▶ Directions:
The expected output is a verbatim reprint of the lines from the beginning of the data that follows through the line that contains "else if !bindOk k m then formatFault".

─── Input records

/-! ### SBIND (R143) -/

def dirOf (r : BitVec 3) : Dir :=
  match r.toNat with
  | 0 => .inp | 1 => .out | 2 => .chainIn | 3 => .chainOut | _ => .circ

def Dir.chained : Dir → Bool
  | .chainIn | .chainOut => true
  | _ => false

def Dir.writes : Dir → Bool
  | .out | .chainOut => true
  | _ => false

/-- The rules of a binding (R143). -/
def bindOk (b : Binding) (map : BitVec 1) : Bool :=
  b.base % (if b.dir.chained then 128 else 4) = 0 && b.len ≠ 0 &&
  (if map = 0 then b.words = 0 && b.len % 512 = 0
   else decide (1 ≤ b.words) && decide (b.words ≤ 4096) && b.len % (512 * b.words) = 0 && b.dir ≠ .circ)

/-- SBIND (R143). -/
def slotSbind (a : BitVec 5) (b : BitVec 5) (s : BitVec 4) (r : BitVec 3) (m : BitVec 1) : Slot :=
  ⟨[a, b], fun cx t =>
    let x := t.rdX cx a
    let y := t.rdX cx b
    let k : Binding := ⟨x.toNat % 2 ^ 32, y.toNat % 2 ^ 32, dirOf r, y.toNat / 2 ^ 32 % 2 ^ 16⟩
    if t.tagX cx a || t.tagX cx b then .trap 7 0 0 0
    else if (t.ctx cx).winBytes < k.base + k.len then boundsFault
    else if !bindOk k m then formatFault
    else .go fun u => u.modCtx cx fun c => { c with binds := smPut none c.binds s.toNat (some k) }⟩

/-- SBIND in a bundle of its own. -/
def execSbind (a : BitVec 5) (b : BitVec 5) (s : BitVec 4) (r : BitVec 3) (m : BitVec 1) (σ : State) : Res := .next (runSlot 0 (slotSbind a b s r m) σ)

/-! ### Stream descriptors (R144, R145) -/

/-- Element sizes of a kind's type code (Table 5.5); none: not a type of the kind. -/
def typeBytes (kind ty : Nat) : Option Nat :=
  match kind with
  | 0 => if ty < 4 then some (2 ^ ty) else none
  | 1 => if ty = 8 then some 4 else if ty = 9 ∨ ty = 10 then some 2
         else if ty = 11 ∨ ty = 12 then some 1 else none
  | 3 => if ty = 13 ∨ ty = 15 then some 4 else if ty = 14 then some 8 else none
  | 4 => if ty = 0 then some 32 else none
  | _ => none

/-- The bytes of an element in memory, and in the SRF. -/
def Desc.memBytes (d : Desc) : Nat := (typeBytes (if d.kind = 2 then 1 else d.kind) d.mty).getD 1
def Desc.srfBytes (d : Desc) : Nat := (typeBytes d.kind d.sty).getD 1

/-- A count that is unused stands for 1 (R145). -/
def Desc.count (d : Desc) (i : Nat) : Nat := if i < d.dims then d.counts.getD i 1 else 1

/-- The number of elements, and of dimension-0 runs. -/
def Desc.runs (d : Desc) : Nat := d.count 1 * d.count 2 * d.count 3
def Desc.total (d : Desc) : Nat := d.count 0 * d.runs

/-- The bytes of the planes of a plane tensor, and its exponent vector (R56, R145). -/
def Desc.planeBytes (d : Desc) : Nat :=
  (d.runs + 63) / 64 * ((d.count 0 + 255) / 256) * d.gauge * 2048
def Desc.expBytes (d : Desc) : Nat := (d.runs + 63) / 64 * 64

/-- The SRF bytes that a transfer produces or consumes (R145). -/
def Desc.span (d : Desc) : Nat :=
  if d.kind = 2 then d.planeBytes + d.expBytes else d.total * d.srfBytes

/-- The descriptor in 64 bytes (Table 5.4). -/
def descOf (bs : List Byte) : Desc :=
  let f := field bs 16 2
  let g := field bs 18 2
  { va := BitVec.ofNat 64 (field bs 0 8), srf := field bs 8 4, srfLen := field bs 12 4,
    kind := f / 2 ^ 12, mty := f / 2 ^ 8 % 16, sty := f / 2 ^ 4 % 16,
    chained := g % 2 = 1, p2z := g / 2 % 2 = 1, ws := g / 4 % 2 = 1, sat := g / 8 % 2 = 1,
    signS := g / 16 % 2 = 1, dims := field bs 20 1, gauge := field bs 21 1,
    counts := [field bs 24 4, field bs 28 4, field bs 32 4, field bs 36 4],
    strides := [sxt 64 (field bs 40 8), sxt 64 (field bs 48 8), sxt 64 (field bs 56 8)] }

/-- The transfers that take descriptors. -/
inductive Xfer where
  | load | gather | store | scatter (op : Option RedOp) | pair
  deriving DecidableEq, Repr

/-- The kind and type codes that a command takes (Tables 5.5, 5.6). -/
def Desc.typesOk (d : Desc) (x : Xfer) : Bool :=
  match d.kind with
  | 0 => d.mty = d.sty && decide (d.mty < 4) &&
         (match x with
          | .scatter (some _) => false
          | .pair => d.mty = 3
          | _ => true)
  | 1 => (typeBytes 1 d.mty).isSome && (typeBytes 1 d.sty).isSome &&
         (match x with
          | .scatter none => true
          | .scatter (some .addF32) => d.mty = 8 && d.sty = 8
          | .scatter _ => false
          | .pair => false
          | _ => true)
  | 2 => (d.mty = 8 || d.mty = 9 || d.mty = 10) && d.sty = 0 && (x = .load || x = .gather)
  | 3 => d.mty = d.sty &&
         (match x with
          | .scatter (some .addI32) => d.mty = 13
          | .scatter (some .addI64) => d.mty = 14
          | .scatter (some .addN32) => d.mty = 15
          | _ => false)
  | 4 => d.mty = 0 && d.sty = 0 && x = .scatter (some .addXa256)
  | _ => false

/-- The smallest weight-store offset that a descriptor reaches, before it wraps (R145). -/
def Desc.wsLow (d : Desc) (va : Word) : Int :=
  (va.toNat : Int) + ((List.range 3).map fun i => ((d.count (i + 1) : Int) - 1) * min 0 (d.strides.getD i 0)).sum

/-- The largest weight-store offset that a descriptor reaches from a base, plus one. -/
def Desc.wsTop (d : Desc) (va : Word) : Int :=
  (va.toNat : Int) + d.count 0 * d.memBytes +
    ((List.range 3).map fun i => ((d.count (i + 1) : Int) - 1) * max 0 (d.strides.getD i 0)).sum

/-- The rules of a descriptor (R144 to R147, R258). -/
def Desc.ok (d : Desc) (bs : List Byte) (x : Xfer) : Bool :=
  let g := field bs 18 2
  d.srf % 128 = 0 && d.srfLen % 128 = 0 && d.srfLen ≠ 0 &&
  field bs 16 2 % 16 = 0 && decide (g < 32) && field bs 22 2 = 0 &&
  (!d.p2z || x = .load || x = .gather) &&
  (!d.ws || x = .load || x = .gather || x = .store) &&
  decide (1 ≤ d.dims) && decide (d.dims ≤ 4) &&
  (if d.kind = 2 then decide (1 ≤ d.gauge) && decide (d.gauge ≤ 16) && decide (d.count 0 ≤ 16384)
   else d.gauge = 0) &&
  (List.range 4).all (fun i => (d.counts.getD i 0 ≠ 0) == decide (i < d.dims)) &&
  (List.range 3).all (fun i => decide (i + 1 < d.dims) || d.strides.getD i 0 = 0) &&
  d.typesOk x &&
  (match x with
   | .gather | .scatter _ => d.dims = 2 && decide (d.span ≤ d.srfLen)
   | .pair => d.dims = 1 && d.srfLen = 8192 * d.count 0 && d.va.toNat % 4096 = 0 && d.srf % 4096 = 0
   | _ => decide (d.span ≤ d.srfLen))

/-- The local list of destinations that an SSTORE reads: 8-byte entries, aligned to 8 (DESIGN CHOICE, log
126: whether its alignment is an entry's or the whole list's is not stated). -/
def destNeeds (c : BitVec 5) (n : BitVec 3) (cx : Nat) (s : State) : List Need :=
  if n = 0 then [] else [⟨s.rdX cx c, 8, some (8 * (n.toNat + 1))⟩]

/-- The destinations of an SSTORE: the descriptor's address, or a local list (R146). -/
def storeDests (s : State) (cx : Nat) (c : BitVec 5) (n : BitVec 3) (k : Desc) : List Word :=
  if n = 0 then [k.va]
  else
    let m := n.toNat + 1
    (List.range m).map fun i => BitVec.ofNat 64 (field (s.rdLocal cx (s.rdX cx c).toNat (8 * m)) (8 * i) 8)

──────

▶ Result:
/-! ### SBIND (R143) -/

def dirOf (r : BitVec 3) : Dir :=
  match r.toNat with
  | 0 => .inp | 1 => .out | 2 => .chainIn | 3 => .chainOut | _ => .circ

def Dir.chained : Dir → Bool
  | .chainIn | .chainOut => true
  | _ => false

def Dir.writes : Dir → Bool
  | .out | .chainOut => true
  | _ => false

/-- The rules of a binding (R143). -/
def bindOk (b : Binding) (map : BitVec 1) : Bool :=
  b.base % (if b.dir.chained then 128 else 4) = 0 && b.len ≠ 0 &&
  (if map = 0 then b.words = 0 && b.len % 512 = 0
   else decide (1 ≤ b.words) && decide (b.words ≤ 4096) && b.len % (512 * b.words) = 0 && b.dir ≠ .circ)

/-- SBIND (R143). -/
def slotSbind (a : BitVec 5) (b : BitVec 5) (s : BitVec 4) (r : BitVec 3) (m : BitVec 1) : Slot :=
  ⟨[a, b], fun cx t =>
    let x := t.rdX cx a
    let y := t.rdX cx b
    let k : Binding := ⟨x.toNat % 2 ^ 32, y.toNat % 2 ^ 32, dirOf r, y.toNat / 2 ^ 32 % 2 ^ 16⟩
    if t.tagX cx a || t.tagX cx b then .trap 7 0 0 0
    else if (t.ctx cx).winBytes < k.base + k.len then boundsFault
    else if !bindOk k m then formatFault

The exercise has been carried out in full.